Here, thanks to Larry Denenberg, is a terrific CBS News segment on the privacy risks due to copy machines, which in the modern era are nothing more than scanners attached to computers — with hard drives. Those hard drives hold huge amounts of data, which doesn’t get deleted between jobs. Just as in the case we report in Blown to Bits about the data that can be recovered from the hard drives of used personal computers, a LOT can be recovered from the disk drives of used copiers. I feel rather foolish that this never occurred to me. What happens to your office copier when it breaks down and is replaced, or worse, is traded in for a newer model? Do years of office documents go with it, unencrypted? Among the more interesting things about this video is the revelation that there actually is a proper auto-delete feature available on Sharp copiers — a few extra lines of code for an extra $500, which is about the price of an entire PC today, with Windows installed.

Thanks to Hanspeter Pfister for pointing me to this terrific graphic on how Facebook’s privacy policies have become weaker over the years, and this site that helps you check and modify your own Facebook privacy settings. The New York Times graphic from a few days ago on Facebook privacy also is worth a thousand words (or 5,830, which is actually how long Facebook’s privacy policy now is).

Finally — I was on Emily Rooney’s Greater Boston show last night with Tim Wong, until recently of the Berkman Center, talking about the backlash against Facebook’s new privacy model.

Facebook Privacy: An Oxymoron, again

May 5th, 2010 by Harry Lewis

A bug allowed private chats to be publicly viewable.

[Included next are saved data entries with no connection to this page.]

/-- 10 s in FAILED: the port retrains (R320). -/
def portRetry (port : Nat) (s : State) : State := if (s.port port).state = 8 then retrain port 0 s else s

/-- PORT_RETRY_TIMER. -/
def execPortRetryTimer (port : Nat) (s : State) : Res := live (whenB (isPort port) (portRetry port)) s

/-- Have more replays than REPLAY_LIMIT been requested and served (R319, R337)? The 1 ms in which they must fall runs on the port's
own clock (R330), whose row REPLAY_LIMIT is. -/
def State.replaysPassed (s : State) (port : Nat) : Bool := decide (s.raw 0x09 port 0x0C 64 < (s.port port).replays)

/-- Too many replays (reason 3), or codeword lock lost (reason 4): the port leaves ACTIVE and retrains (R319). -/
def replayLimit (port : Nat) (lockLost : Bool) (s : State) : State :=
  if (s.port port).state = 7 ∧ (lockLost ∨ s.replaysPassed port) then retrain port (if lockLost then 4 else 3) s else s

/-- REPLAY_LIMIT. -/
def execReplayLimit (port : Nat) (lockLost : Bool) (s : State) : Res :=
  live (whenB (isPort port) (replayLimit port lockLost)) s

/-- A DISABLE CONTROL flit from the peer: FAILED with reason 5 (R324). -/
def peerDisabled (port : Nat) (s : State) : State :=
  let st := (s.port port).state
  if 3 ≤ st ∧ st ≤ 7 then failPort port 5 s else s

/-- DISABLE. -/
def execDisable (port : Nat) (s : State) : Res := live (whenB (isPort port) (peerDisabled port)) s

/-- Is the peer's proof good (R325): an ID_HASH loaded for PEER_NODE, a key that has it, and a signature that verifies? -/
def State.identityOk (s : State) (port : Nat) (nonce key signature : Bytes) : Bool :=
  let e := s.portEntry port
  match tget s.fab.identities e.peerNode with
  | none => false
  | some h =>
    sha384 key == h &&
      Config.ecdsaVerifies key
        (Config.identityMessage nonce (Config.freeBytes (s.port port).nonceUse 32) e.peerNode s.fab.nodeId e.peerPort port)
        signature

/-- The peer's nonce, key and signature arrive (R325, R323): in IDENTITY the port goes to TIME and probes; in ACTIVE a re-run
exchange ends; a bad proof fails the port with reason 2 and records "identity". In ACTIVE, one that the peer starts is joined: each end
sends its own (R325). -/
def identityExchange (port : Nat) (nonce key signature : Bytes) (s : State) : State :=
  let p := s.port port
  if p.state = 5 ∨ (p.state = 7 ∧ p.reident) then
    if s.identityOk port nonce key signature then
      if p.state = 5 then startProbes port (portTo port 6 0 (s.peerOf port) s)
      else setPort port { p with reident := false } s
    else
      failPort port 2 (recordErr (plainErr (uPort port) 0x0402 clsContained 2 (uPort port) 0 0) s)
  else if p.state = 7 then sendIdentity port (setPort port { p with reident := true } s)
  else s

/-- IDENTITY_EXCHANGE. -/
def execIdentityExchange (port : Nat) (nonce key signature : Bytes) (s : State) : Res :=
  live (whenB (isPort port) (identityExchange port nonce key signature)) s

/-! ### Receiving flits (R315 to R319, R326 to R329) -/

/-- An ACK frees the flits it covers, and credits return (R317, R318); a flit out of turn comes again, with its credits. -/
def takeAck (port : Nat) (f : Flit) (s : State) : State :=
  let p := s.port port
  let n := (f.ack + 1024 - p.acked % 1024) % 1024
  let p1 := if n ≤ p.replayBuf.length then
      { p with acked := (p.acked + n) % 1024, replayBuf := p.replayBuf.drop n } else p
  let taken := f.type = 0 ∨ f.seq = p.rxSeq
  setPort port { p1 with credits := if taken then addAt p1.credits f.creditVc f.creditCount else p1.credits } s

/-- A damaged flit, or one out of turn: it and all later ones are discarded until the expected one comes, and one REPLAY asks
for it (R317). -/
def askReplay (port : Nat) (s : State) : State :=
  let p := s.port port
  if p.discarding then s
  else
    let f : Flit :=
      { type := 6, vc := 0, valid := 2, dest := 0, hops := 0, seq := 0, ack := 0, creditVc := 0, creditCount := 0,
        payload := fitTo 240 (putLE 2 p.rxSeq), crc := 0 }
    pumpPort port 512
      (bump 0x09 port 0x06
        (setPort port { p with discarding := true, control := f :: p.control, replays := p.replays + 1 } s))

/-- Resend every unacknowledged flit from a SEQ, in order (R317): the ACK is the present one, the credits those of the first
sending, and a stomped flit stays stomped (R329). -/
def resend (port seq : Nat) (s : State) : State :=
  let p := s.port port
  let k := (seq + 1024 - p.acked % 1024) % 1024
  let fs := (p.replayBuf.drop k).map fun f =>
    let g := { f with ack := p.rxSeq }
    { g with crc := if f.stomped then 2 ^ 64 - 1 - crc64 g.head else crc64 g.head }
  emits (fs.map fun f => .flit port f) (bump 0x09 port 0x06 (setPort port { p with replays := p.replays + 1 } s))

/-- Is this flit the last of its message? -/
def Flit.ends (f : Flit) : Bool := f.type == 3 || f.type == 4

/-- The flits of one message of a channel as they wait in the input buffer, and the rest. -/
def takeMessage (vc : Nat) (fs : List Flit) : List Flit × List Flit := (fs.filter fun f => f.vc == vc, fs.filter fun f => f.vc != vc)

/-- A whole message is in the input buffer (R316, R326): one for this node frees its places at once, for the transport takes
it (its own row carries the packet); one for another node is relayed with HOPS one lower, or dropped when HOPS is 0 or no
port leads there. -/
def messageArrived (port : Nat) (m : List Flit) (s : State) : State :=
  let dest := (m.head?.map Flit.dest).getD 0
  let hops := (m.head?.map Flit.hops).getD 0
  let vc := (m.head?.map Flit.vc).getD 0
  let free (t : State) : State := modPort port (fun p => { p with owed := addAt p.owed vc m.length }) t
  if dest = s.fab.nodeId then free s
  else if hops = 0 ∨ s.outPort dest = none then free (bump 0x09 port 0x0D s)
  else
    { s with fab := { s.fab with waiting := s.fab.waiting ++
        [{ source := port + 1, vc := vc, dest := dest, flits := m.map fun f => { f with hops := f.hops - 1 } }] } }
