/-- Send the cumulative ACK of a QP (R345). -/
def sendAck (n : Nat) (s : State) : State :=
  match tget s.rdma.qps n with
  | none => s
  | some q =>
    let p : Packet :=
      { opcode := 0x10, flags := 0, srcNode := s.fab.nodeId, destQp := q.remoteQp, srcQp := n,
        psn := Config.freeNat s.freeTick % 2 ^ 24, key := 0, length := 0, addr := 0, msgLen := 0, aethPsn := q.performed,
        syndrome := 0, hint := 0, data := [], icrc := 0 }
    sendPacket 2 q.remoteNode p (tickFree (modQp n (fun q => { q with ackOwed := 0 }) s))

/-- A packet has been performed: an ACK goes when it asks for one, or when 16 are owed (R345). -/
def performedOne (n : Nat) (ackReq : Bool) (s : State) : State :=
  let s1 := modQp n (fun q => { q with ackOwed := q.ackOwed + 1, nakSent := false }) s
  let owed := ((tget s1.rdma.qps n).map Qp.ackOwed).getD 0
  if ackReq ∨ 16 ≤ owed then sendAck n s1 else s1

/-! ### Work requests (R342, R345 to R348) -/

/-- VC of a QP's requests (R339). -/
def Qp.vc (q : Qp) : Nat := if q.kind = 0 then 3 else 1

/-- PSNs that a request takes (R343). -/
def psnsOf (kind len : Nat) : Nat := if kind = 1 ∨ kind = 2 then max 1 (ceilDiv len packetData) else 1

/-- May a QP of this kind send the request (R339)? -/
def kindSends (qpKind kind : Nat) : Bool :=
  (qpKind == 0 && (kind == 1 || kind == 2 || kind == 5)) || (qpKind == 1 && (kind == 4 || kind == 5))

/-- The request that holds a PSN. -/
def Qp.wrAt (q : Qp) (psn : Nat) : Option WorkReq := q.wrs.find? fun w => decide (psnDiff w.psn psn < w.psns)

/-- Packet number k of a request (R343). -/
def WorkReq.packet (w : WorkReq) (s : State) (n : Nat) (q : Qp) (k : Nat) : Packet :=
  let last := w.kind ≠ 1 ∨ k + 1 = w.psns
  let first := w.kind ≠ 1 ∨ k = 0
  let chunk := if w.kind = 1 then sub w.data (k * packetData) packetData else if w.kind = 4 then w.data else []
  { opcode := w.kind
    flags := (if last then 5 else 0) + (if first then 2 else 0)
    srcNode := s.fab.nodeId, destQp := q.remoteQp, srcQp := n, psn := psnAdd w.psn k, key := w.key
    length := chunk.length
    addr := if w.kind = 1 then w.addr + k * packetData else w.addr
    msgLen := w.len, aethPsn := 0, syndrome := 0, hint := 0, data := chunk, icrc := 0 }

/-- Send one packet of a QP, when it may (R342: 256 requests, 8 192 PSNs; R353: its context is resident; R356: no NAK wait; R434: no
request in a freeze). -/
def sendNext (n : Nat) (s : State) : State × Bool :=
  match tget s.rdma.qps n with
  | none => (s, false)
  | some q =>
    if q.state ≠ 1 ∨ !q.resident ∨ q.waiting ∨ q.sndPsn = q.postPsn ∨ !s.going ∨ 8192 ≤ psnDiff q.unacked q.sndPsn then (s, false)
    else match (q.wrs.take 256).find? fun w => decide (psnDiff w.psn q.sndPsn < w.psns) with
      | none => (s, false)
      | some w =>
        let k := psnDiff w.psn q.sndPsn
        let used := if w.kind = 2 then w.psns - k else 1
        (sendPacket q.vc q.remoteNode (w.packet s n q k) (modQp n (fun q => { q with sndPsn := psnAdd q.sndPsn used }) s),
          true)

/-- Send while the QP may. -/
def pumpQp (n : Nat) : Nat → State → State
  | 0, s => s
  | f + 1, s => let r := sendNext n s; if r.2 then pumpQp n f r.1 else r.1

/-- Send on a QP what may go: at most 8 192 packets. -/
def kickQp (n : Nat) (s : State) : State := pumpQp n 8192 s

/-- Send on every QP: a freeze has ended (R434). -/
def kickAll (s : State) : State := s.rdma.qps.foldl (fun (t : State) (kv : Nat × Qp) => kickQp kv.1 t) s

People who wonder whether Facebook takes their privacy concerns seriously should be forgiven for wondering.

The (North Carolina) Government Wants to Know What You Bought

April 20th, 2010 by Harry Lewis

Massachusetts has started to get a bit more insistent about collecting MA sales taxes on goods purchased out of state–including over the Internet. This year’s return invited me either to list the actual amount paid and pay the Massachusetts rate on the total, or to pay a “safe harbor” tax on my income. Pay the safe harbor rate and I am exempt from harassment for my out of state purchases, even if I get audited and it turns out I would have owed the state much more based on my actual purchases.

I found this annoying. But actually it seems to me correct. I don’t imagine people were paying those taxes until the safe harbor was introduced, and if I don’t like the safe harbor, I can keep track of all my Amazon purchases and whatnot and pay the 6.25% on those. I can object to the whole notion that stuff I buy out of state and bring or have shipped in state should be taxed, but until somebody changes the rules, that is the way the rules read.

Now the state of North Carolina has done Massachusetts one better and has handed its comparable tax collection problem to Big Brother. The state has demanded that Amazon turn over to its tax authorities detailed, itemized records of everything shipped to anybody in the state. (Amazon has no business address in North Carolina. Only customers are there.)

That’s a lot of data, but of course that’s not the problem. Amazon has it, not just for billing purposes but so it can pitch you different suggestions on rainy Tuesday nights if it notices that you particularly like ordering steamy romances on evenings like that. The granularity of the data is extremely fine, and the state wants it all. Amazon provided some anonymized information — not sure I am happy even with that, given how easily apparently anonymized data can be re-identified — but it doesn’t matter, because the state was not content with that. It wants names and addresses.

Amazon is resisting, thank goodness, on First Amendment grounds–citing individuals’ right to read anonymously. But aren’t there Fourth Amendment issues, too? Given constitutional guarantees of security against unreasonable searches, what possible justification could the government have for demanding to know the shoppings lists of ordinary citizens, not under suspicion of anything?